Life can be difficult for single parents in today’s economy. In New Jersey as with most states, the parent who has the lesser amount of physical custody is generally the one who pays child support to the custodial parent. In most cases, the parent who pays child support is the father. Sometimes fathers have a difficult time making their monthly payments even though they still love their children and wish they could do more to help.

A recent study followed 367 low-income non-custodial fathers. The study showed that 23 percent of these dads made their court-ordered payments through their states’ child support agencies, while 28 percent gave money to the mothers and 46 percent contributed in other ways. These included providing clothing, money for school supplies, baby items and food.
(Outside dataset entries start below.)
/-! ### The BCH commands -/

/-- BCHENC (`46_host_commands.md` R276): the codeword of the data, whose low 21 bits are the data,
bits 30:21 the parity bits, bit 31 zero; payload bits 31:21 are ignored; no register changes and the
block need not be configured. -/
def Obligations.BchencResponse : Prop :=
  (∀ (d : BitVec 21) (s : State),
    ∃ t, exec (.bchenc d) s = .next t ∧ SameRegisters s t ∧
      t.response = okResponse (bchEncode d) ∧ t.response.value.extractLsb' 0 21 = d ∧
      (∀ j : Nat, j < 10 → t.response.value.getLsbD (30 - j) = (bchParity d).getLsbD j) ∧
      t.response.value.getLsbD 31 = false) ∧
    ∀ v : Word, decode (.command (0x6#4 ++ v)) = .bchenc (v.extractLsb' 0 21)

/-- The encoding is the exclusive-or of the printed rows of the set bits (`41_bch.md` R134). The
spec derives the rows by computation. -/
def Obligations.BchEncodeIsXorOfRows : Prop :=
  ∀ d : BitVec 21, bchEncode d = xorOfRows d 0 bchRows

/-- Every codeword's four syndromes are 0 (`41_bch.md` R123), and a word with zero syndromes is, but
for bit 31, the codeword of its low 21 bits. The converse is inferred from the generator of R122. -/
def Obligations.SyndromesZeroOnCodewords : Prop :=
  (∀ (d : BitVec 21) (i : Nat), 1 ≤ i → i ≤ 4 → syndrome i (bchEncode d) = 0) ∧
    ∀ w : Word, syndrome 1 w = 0 → syndrome 3 w = 0 →
      codeBits w = codeBits (bchEncode (w.extractLsb' 0 21))

/-- `S2 = S1^2` and `S4 = S2^2` for every word (`41_bch.md` R125). The spec derives this. -/
def Obligations.EvenSyndromesAreSquares : Prop :=
  ∀ w : Word,
    syndrome 2 w = gmul (syndrome 1 w) (syndrome 1 w) ∧
      syndrome 4 w = gmul (syndrome 2 w) (syndrome 2 w)

/-- BCHFIX answers the corrected word and 4 + n, or ERR(BCHUncorrectable) with the payload; no
register is read or written (`46_host_commands.md` R275). That the error response has no events is
log entry 15. -/
def Obligations.BchfixResponse : Prop :=
  ∀ (w : Word) (s : State),
    ∃ t, exec (.bchfix w) s = .next t ∧ SameRegisters s t ∧
      (∀ (c : Word) (n : Nat), fixErrors w = some (c, n) →
        t.response = { status := .ok, value := c, aux := BitVec.ofNat 3 (4 + n), events := [] }) ∧
      (fixErrors w = none →
        t.response = { status := .err .bchUncorrectable, value := w, aux := 0, events := [] })

/-- A word at distance 0, 1 or 2 (over bits 30:0) from a codeword is corrected to it, with the
distance as `errors_fixed`, whatever bit 31 is (`41_bch.md` R131, where the spec derives it). -/
def Obligations.CorrectsUpToTwoErrors : Prop :=
  ∀ (d : BitVec 21) (w : Word),
    hamming (codeBits w) (codeBits (bchEncode d)) ≤ 2 →
      fixErrors w = some (bchEncode d, hamming (codeBits w) (codeBits (bchEncode d)))

/-- A successful return always holds a codeword, at the reported distance, with bit 31 = 0
(`41_bch.md` R130, R132). The spec infers this from the corrector's rules; bit 31 is its decision
D24. -/
def Obligations.SuccessHoldsACodeword : Prop :=
  ∀ (w c : Word) (n : Nat), fixErrors w = some (c, n) →
    c = bchEncode (c.extractLsb' 0 21) ∧ c.getLsbD 31 = false ∧ n ≤ 2 ∧
      n = hamming (codeBits w) (codeBits c)

/-! ### The read commands -/

/-- RDPB answers the word as collected, or is refused with BadAddress for an index above 87; no
register changes (`46_host_commands.md` R277, `20_memory.md` R71, R77). A refused command is a next
state (log entry 1), with value 0 and aux 0 (log entry 16). The port is the spec's decisions D30 and
D31. -/
def Obligations.RdpbReadsOrRefuses : Prop :=
  ∀ (p : Phase) (k : BitVec 7) (s : State),
    ∃ t, exec (.rdpb p k) s = .next t ∧ SameRegisters s t ∧
      (k.toNat ≤ 87 → t.response = okResponse (pbRead p k s)) ∧
      (87 < k.toNat → t.response = refusal .badAddress)

/-- RDCSR answers the register of the map of `10_state.md` R47, every field at its place and all
other bits 0; no register changes. The map is the spec's own decision D30. -/
def Obligations.RdcsrReadsTheMap : Prop :=
  ∀ (s : State) (n : BitVec 8) (v : Nat),
    (n, v) ∈ registerMap s →
    ∃ t, exec (.rdcsr n) s = .next t ∧ SameRegisters s t ∧
      t.response = okResponse (BitVec.ofNat 32 v) ∧ v < 2 ^ 32

/-- RDCSR of a number that is not in the map of `10_state.md` R47 is refused with BadAddress, and no
register changes (`46_host_commands.md` R278). A refused command is a next state (log entry 1), with
value 0 and aux 0 (log entry 16). The map and the code are the spec's decisions D30 and D31. -/
def Obligations.RdcsrRefusesUnlisted : Prop :=
  ∀ (n : BitVec 8) (s : State), n = 0x0F#8 ∨ 0x19 < n.toNat →
    ∃ t, exec (.rdcsr n) s = .next t ∧ SameRegisters s t ∧ t.response = refusal .badAddress

/-! ### SMP -/

/-- Step 2, and the write of `last_sample`: the DC estimate moves in SYNC1 only, and the
DC-corrected sample becomes `last_sample` (`42_demodulator.md` R152, R155). The value of a binary32
operand is log entry 12's. Exact arithmetic is the spec's decision D5, the write of `last_sample`
its D9. -/
def Obligations.SmpTracksDcOffset : Prop :=
  ∀ (v : Word) (s : State), SampleRuns v s →
    ∃ t, exec (.smp v) s = .next t ∧ t.demod.zeroOffset = offsetAfter v s ∧
      t.demod.lastSample = correctedSample v s

/-- Step 3: the envelope grows while locked in SYNC1, is frozen while locked elsewhere, and is
cleared while unlocked (`42_demodulator.md` R153). The value of a binary32 operand is log entry
12's. That `envelope` is cleared too is the spec's decision D10. -/
def Obligations.SmpTracksEnvelope : Prop :=
  ∀ (v : Word) (s : State), SampleRuns v s →
    ∃ t, exec (.smp v) s = .next t ∧
      (s.demod.locked = false →
        t.demod.envelope = 0 ∧ t.demod.envelopeSum = 0 ∧ t.demod.envelopeCount = 0) ∧
      (s.demod.locked = true → s.frame.state = .sync1 →
        t.demod.envelopeSum = s.demod.envelopeSum + |correctedSample v s| ∧
          t.demod.envelopeCount = s.demod.envelopeCount + 1 ∧
          t.demod.envelope = t.demod.envelopeSum / (t.demod.envelopeCount : Rat)) ∧
      (s.demod.locked = true → s.frame.state ≠ .sync1 →
        t.demod.envelope = s.demod.envelope ∧ t.demod.envelopeSum = s.demod.envelopeSum ∧
          t.demod.envelopeCount = s.demod.envelopeCount)
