/-! ### `setToggle` -/

@[simp] theorem setToggle_configured (t : Bool) : (setToggle t s).configured = s.configured := rfl
@[simp] theorem setToggle_sampleFreq (t : Bool) : (setToggle t s).sampleFreq = s.sampleFreq := rfl
@[simp] theorem setToggle_demod (t : Bool) : (setToggle t s).demod = s.demod := rfl
@[simp] theorem setToggle_sync (t : Bool) : (setToggle t s).sync = s.sync := rfl
@[simp] theorem setToggle_frame (t : Bool) : (setToggle t s).frame = s.frame := rfl
@[simp] theorem setToggle_coll (t : Bool) :
    (setToggle t s).coll =
      { s.coll with phaseToggle := t } :=
  rfl
@[simp] theorem setToggle_pending (t : Bool) : (setToggle t s).pending = s.pending := rfl
@[simp] theorem setToggle_response (t : Bool) : (setToggle t s).response = s.response := rfl
@[simp] theorem setToggle_symbolIn (t : Bool) : (setToggle t s).symbolIn = s.symbolIn := rfl

/-! ### `clearCollector` -/

@[simp] theorem clearCollector_configured : (clearCollector s).configured = s.configured := rfl
@[simp] theorem clearCollector_sampleFreq : (clearCollector s).sampleFreq = s.sampleFreq := rfl
@[simp] theorem clearCollector_demod : (clearCollector s).demod = s.demod := rfl
@[simp] theorem clearCollector_sync : (clearCollector s).sync = s.sync := rfl
@[simp] theorem clearCollector_frame : (clearCollector s).frame = s.frame := rfl
@[simp] theorem clearCollector_coll : (clearCollector s).coll = Collector.reset := rfl
@[simp] theorem clearCollector_pending : (clearCollector s).pending = s.pending := rfl
@[simp] theorem clearCollector_response : (clearCollector s).response = s.response := rfl
@[simp] theorem clearCollector_symbolIn : (clearCollector s).symbolIn = s.symbolIn := rfl

/-! ### `startData` -/

@[simp] theorem startData_configured : (startData s).configured = s.configured := rfl
@[simp] theorem startData_sampleFreq : (startData s).sampleFreq = s.sampleFreq := rfl
@[simp] theorem startData_demod : (startData s).demod = s.demod := rfl
@[simp] theorem startData_sync : (startData s).sync = s.sync := rfl
@[simp] theorem startData_frame :
    (startData s).frame =
      { s.frame with dataCount := 0#13, state := .data } :=
  rfl
@[simp] theorem startData_coll : (startData s).coll = Collector.reset := rfl
@[simp] theorem startData_pending : (startData s).pending = s.pending := rfl
@[simp] theorem startData_response : (startData s).response = s.response := rfl
@[simp] theorem startData_symbolIn : (startData s).symbolIn = s.symbolIn := rfl

/-! ### `setNonconsec` -/

@[simp] theorem setNonconsec_configured (n : BitVec 8) :
    (setNonconsec n s).configured =
      s.configured :=
  rfl
@[simp] theorem setNonconsec_sampleFreq (n : BitVec 8) :
    (setNonconsec n s).sampleFreq =
      s.sampleFreq :=
  rfl
@[simp] theorem setNonconsec_demod (n : BitVec 8) :
    (setNonconsec n s).demod =
      { s.demod with nonconsec := n } :=
  rfl
@[simp] theorem setNonconsec_sync (n : BitVec 8) : (setNonconsec n s).sync = s.sync := rfl
@[simp] theorem setNonconsec_frame (n : BitVec 8) : (setNonconsec n s).frame = s.frame := rfl
@[simp] theorem setNonconsec_coll (n : BitVec 8) : (setNonconsec n s).coll = s.coll := rfl
@[simp] theorem setNonconsec_pending (n : BitVec 8) : (setNonconsec n s).pending = s.pending := rfl
@[simp] theorem setNonconsec_response (n : BitVec 8) :
    (setNonconsec n s).response =
      s.response :=
  rfl
@[simp] theorem setNonconsec_symbolIn (n : BitVec 8) :
    (setNonconsec n s).symbolIn =
      s.symbolIn :=
  rfl

/-! ### `dropLock` -/

@[simp] theorem dropLock_configured (c : LockLossCause) :
    (dropLock c s).configured =
      s.configured :=
  rfl
@[simp] theorem dropLock_sampleFreq (c : LockLossCause) :
    (dropLock c s).sampleFreq =
      s.sampleFreq :=
  rfl
@[simp] theorem dropLock_demod (c : LockLossCause) :
    (dropLock c s).demod =
      { s.demod with locked := false } :=
  rfl
@[simp] theorem dropLock_sync (c : LockLossCause) : (dropLock c s).sync = s.sync := rfl
@[simp] theorem dropLock_frame (c : LockLossCause) : (dropLock c s).frame = s.frame := rfl
@[simp] theorem dropLock_coll (c : LockLossCause) : (dropLock c s).coll = s.coll := rfl
@[simp] theorem dropLock_pending (c : LockLossCause) : (dropLock c s).pending = s.pending := rfl
@[simp] theorem dropLock_response (c : LockLossCause) :
    (dropLock c s).response =
      { s.response with events := s.response.events ++ [.lockLost c] } :=
  rfl
@[simp] theorem dropLock_symbolIn (c : LockLossCause) : (dropLock c s).symbolIn = s.symbolIn := rfl

/-! ### `unlockedReset` -/

@[simp] theorem unlockedReset_configured : (unlockedReset s).configured = s.configured := rfl
@[simp] theorem unlockedReset_sampleFreq : (unlockedReset s).sampleFreq = s.sampleFreq := rfl
@[simp] theorem unlockedReset_demod :
    (unlockedReset s).demod =
      { s.demod with
        envelope := 0
        envelopeSum := 0
        envelopeCount := 0
        baud := .b1600
        timeout := 0#8
        nonconsec := 0#8 } :=
  rfl
@[simp] theorem unlockedReset_sync : (unlockedReset s).sync = s.sync := rfl
@[simp] theorem unlockedReset_frame :
    (unlockedReset s).frame =
      { s.frame with state := .sync1 } :=
  rfl
@[simp] theorem unlockedReset_coll : (unlockedReset s).coll = s.coll := rfl
@[simp] theorem unlockedReset_pending : (unlockedReset s).pending = s.pending := rfl
@[simp] theorem unlockedReset_response : (unlockedReset s).response = s.response := rfl
@[simp] theorem unlockedReset_symbolIn : (unlockedReset s).symbolIn = s.symbolIn := rfl

/-! ### `advancePhase` -/

@[simp] theorem advancePhase_configured (t : SampleTiming) :
    (advancePhase t s).configured =
      s.configured :=
  rfl
@[simp] theorem advancePhase_sampleFreq (t : SampleTiming) :
    (advancePhase t s).sampleFreq =
      s.sampleFreq :=
  rfl
@[simp] theorem advancePhase_demod (t : SampleTiming) :
    (advancePhase t s).demod =
      { s.demod with
        phase :=
          if t.phaseMax < s.demod.phase + t.phaseRate then s.demod.phase + t.phaseRate - t.phaseMax
          else s.demod.phase + t.phaseRate } :=
  rfl
@[simp] theorem advancePhase_sync (t : SampleTiming) : (advancePhase t s).sync = s.sync := rfl
@[simp] theorem advancePhase_frame (t : SampleTiming) : (advancePhase t s).frame = s.frame := rfl
@[simp] theorem advancePhase_coll (t : SampleTiming) : (advancePhase t s).coll = s.coll := rfl
@[simp] theorem advancePhase_pending (t : SampleTiming) :
    (advancePhase t s).pending =
      s.pending :=
  rfl
@[simp] theorem advancePhase_response (t : SampleTiming) :
    (advancePhase t s).response =
      s.response :=
  rfl
@[simp] theorem advancePhase_symbolIn (t : SampleTiming) :
    (advancePhase t s).symbolIn =
      s.symbolIn :=
  rfl

end Sys2Proof.Machine
end

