-- ==== Sys2Proof/Tests/Slice0.lean ====
section
/-! SUPPORT. Tests: ill-formed terms, words written out bit by bit, one step of each instruction on a
small state with the result the spec gives, and for each statement with hypotheses a state and
operands that meet them. -/

namespace Sys2Proof.Tests

open Sys2Proof.Machine Sys2Proof.Safety

-- One test at a time: the tests' kernel evaluations, begun all at once, each hold a thread.
set_option Elab.async false

/-! ### Well-formedness: for each check a term it refuses -/

theorem test_illFormed_870C : (Instr.syncCode870C 0x8703#16).wellFormed = false := by decide
theorem test_illFormed_B068 : (Instr.syncCodeB068 0x870C#16).wellFormed = false := by decide
theorem test_illFormed_7B18 : (Instr.syncCode7B18 0x0000#16).wellFormed = false := by decide
theorem test_illFormed_DEA0 : (Instr.syncCodeDEA0 0x4C7C#16).wellFormed = false := by decide
theorem test_illFormed_4C7C : (Instr.syncCode4C7C 0xDEA0#16).wellFormed = false := by decide
theorem test_illFormed_unknown : (Instr.syncCodeUnknown 0x870B#16).wellFormed = false := by decide

/-! ### Decoding: a word of each constructor, written out from the row's encoding -/

theorem test_decode_cfg :
    decode (.command 0b000100000000000000000101011000100010#36) = .cfg 22050#32 := by decide
theorem test_decode_rst :
    decode (.command 0b001011111111111111111111111111111111#36) = .rst := by decide
theorem test_decode_smp :
    decode (.command 0b001110111111000000000000000000000000#36) = .smp 0xBF000000#32 := by decide
theorem test_decode_sym :
    decode (.command 0b010011111111111111111111111111111110#36) = .sym 2#2 := by decide
theorem test_decode_bchfix :
    decode (.command 0b010100111011011000000000001100101010#36) = .bchfix 0x3B60032A#32 := by decide
theorem test_decode_bchenc :
    decode (.command 0b011011111111111000010010001101000101#36) = .bchenc 0x12345#21 := by decide
theorem test_decode_rdpb :
    decode (.command 0b011111111111111111111111111100000111#36) = .rdpb .c 7#7 := by decide
theorem test_decode_rdcsr :
    decode (.command 0b100011111111111111111111111100010011#36) = .rdcsr 0x13#8 := by decide
theorem test_decode_illegal0 :
    decode (.command 0b000000000000000000000000000000000001#36) = .illegal0 := by decide
theorem test_decode_illegal9 :
    decode (.command 0b100100000000000000000000000000000001#36) = .illegal9 := by decide
theorem test_decode_illegalA :
    decode (.command 0b101000000000000000000000000000000001#36) = .illegalA := by decide
theorem test_decode_illegalB :
    decode (.command 0b101100000000000000000000000000000001#36) = .illegalB := by decide
theorem test_decode_illegalC :
    decode (.command 0b110000000000000000000000000000000001#36) = .illegalC := by decide
theorem test_decode_illegalD :
    decode (.command 0b110100000000000000000000000000000001#36) = .illegalD := by decide
theorem test_decode_illegalE :
    decode (.command 0b111000000000000000000000000000000001#36) = .illegalE := by decide
theorem test_decode_illegalF :
    decode (.command 0b111100000000000000000000000000000001#36) = .illegalF := by decide
theorem test_decode_syncCode870C :
    decode (.syncCode 0b1000011100001011#16) = .syncCode870C 0x870B#16 := by decide
theorem test_decode_syncCodeB068 :
    decode (.syncCode 0b1011000001101000#16) = .syncCodeB068 0xB068#16 := by decide
theorem test_decode_syncCode7B18 :
    decode (.syncCode 0b0111101100011000#16) = .syncCode7B18 0x7B18#16 := by decide
theorem test_decode_syncCodeDEA0 :
    decode (.syncCode 0b1101111110100001#16) = .syncCodeDEA0 0xDFA1#16 := by decide
theorem test_decode_syncCode4C7C :
    decode (.syncCode 0b0100110001111100#16) = .syncCode4C7C 0x4C7C#16 := by decide
theorem test_decode_syncCodeUnknown :
    decode (.syncCode 0b0001001000110100#16) = .syncCodeUnknown 0x1234#16 := by decide
theorem test_decode_symbol0 : decode (.symbol 0b00#2) = .symbol0 := by decide
theorem test_decode_symbol1 : decode (.symbol 0b01#2) = .symbol1 := by decide
theorem test_decode_symbol2 : decode (.symbol 0b10#2) = .symbol2 := by decide
theorem test_decode_symbol3 : decode (.symbol 0b11#2) = .symbol3 := by decide
theorem test_decode_stateSync1 : decode (.stateCode 0b00#2) = .stateSync1 := by decide
theorem test_decode_stateFiw : decode (.stateCode 0b01#2) = .stateFiw := by decide
theorem test_decode_stateSync2 : decode (.stateCode 0b10#2) = .stateSync2 := by decide
theorem test_decode_stateData : decode (.stateCode 0b11#2) = .stateData := by decide
theorem test_decode_table_words :
    decodeTableWord 40 0x53B60032A = some (.bchfix 0x3B60032A#32) ∧
      decodeTableWord 16 0x7B18 = some (.syncCode7B18 0x7B18#16) ∧
      decodeTableWord 8 3 = some .symbol3 ∧ decodeTableWord 8 4 = none ∧
      decodeTableWord 40 0x1000000000 = none := by decide

/-! ### Small states -/

/-- The state an outcome answers. -/
def stateOf : Host.Outcome State Fault Refusal → Option State
  | .next t => some t
  | .fault _ => none
  | .refused _ => none

/-- The block after power-on and CFG 16000. -/
def base : State := { State.reset with configured := true, sampleFreq := 16000#32 }

/-- A configured block in a frame state. -/
def inState (st : FrameState) : State := { base with frame := { Frame.reset with state := st } }

/-- A configured block in DATA at a counter value, at a baud and levels. -/
def inData (b : Baud) (l : Levels) (c : BitVec 12) : State :=
  { inState .data with
    sync := { Sync.reset with baud := b, levels := l }
    coll := { Collector.reset with dataBitCounter := c } }

/-- A configured block in FIW after a number of symbols, with what they left. -/
def inFiw (n : BitVec 6) (raw : Word) : State :=
  { base with frame := { Frame.reset with state := .fiw, fiwCount := n, fiwRaw := raw } }

/-- A configured block in SYNC2 after a number of symbols. -/
def inSync2 (b : Baud) (n : BitVec 7) : State :=
  { base with
    sync := { Sync.reset with baud := b }
    frame := { Frame.reset with state := .sync2, sync2Count := n } }

/-- A configured block whose next symbol, a 1 bit, completes a sync buffer (Y1 of
`95_test_vectors.md`). -/
def beforeSync (b : BitVec 64) : State := { base with sync := { Sync.reset with syncBuf := b } }

/-- The state before vector M14 of `95_test_vectors.md`. -/
def m14 : State :=
  { inState .data with
    demod :=
      { Demod.reset with
        locked := true, envelope := 1 / 2, phase := 800000, lastSample := 1 / 4, nonconsec := 19#8
        timeout := 7#8 } }

/-- The state before vector M16. -/
def m16 : State :=
  { inSync2 .b1600 3#7 with
    demod :=
      { Demod.reset with
        locked := true, envelope := 1, timeout := 100#8, phase := 1500000, lastSample := 1
        symCounts := ⟨0#32, 0#32, 1#32, 6#32⟩, sampleCount := 1000, symbolCount := 99 } }

/-- The state before vector M18. -/
def m18 : State :=
  { base with
    demod :=
      { Demod.reset with
        lockBuffer := 0x266666666666#64, phase := 1500000, lastSample := 1
        symCounts := ⟨5#32, 0#32, 0#32, 0#32⟩, sampleCount := 229, symbolCount := 23 } }

/-- The binary32 words of 1, -1/4. -/
def one : Word := 0x3F800000#32
def minusQuarter : Word := 0xBE800000#32

/-! ### One step of each instruction -/

/-- `95_test_vectors.md` section 7: CFG 22050. -/
theorem test_cfg_configures :
    (stateOf (exec (.cfg 22050#32) m14)).map (fun t => (t.configured, t.sampleFreq, t.frame.state,
      t.demod.locked, t.response)) =
      some (true, 22050#32, .sync1, false, okResponse 0) := by decide +kernel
The study also discovered that fathers who spent more time with their children were likely to contribute more in child support and in-kind contributions than those who saw their children less often. This may be due to fathers feeling more appreciated when they receive recognition for providing items their children need. Some sociologists believe that when mothers refuse to allow fathers to see their children if they are not current on child support, it can hurt the relationship between fathers and children. It can also strain friendly relations between both parents and lead to fathers contributing even less.

Both parents have an obligation to provide for their children. Some aspects of the child support system can take a parent’s circumstances into consideration to make it easier for the non-custodial parent to meet his or her financial obligations.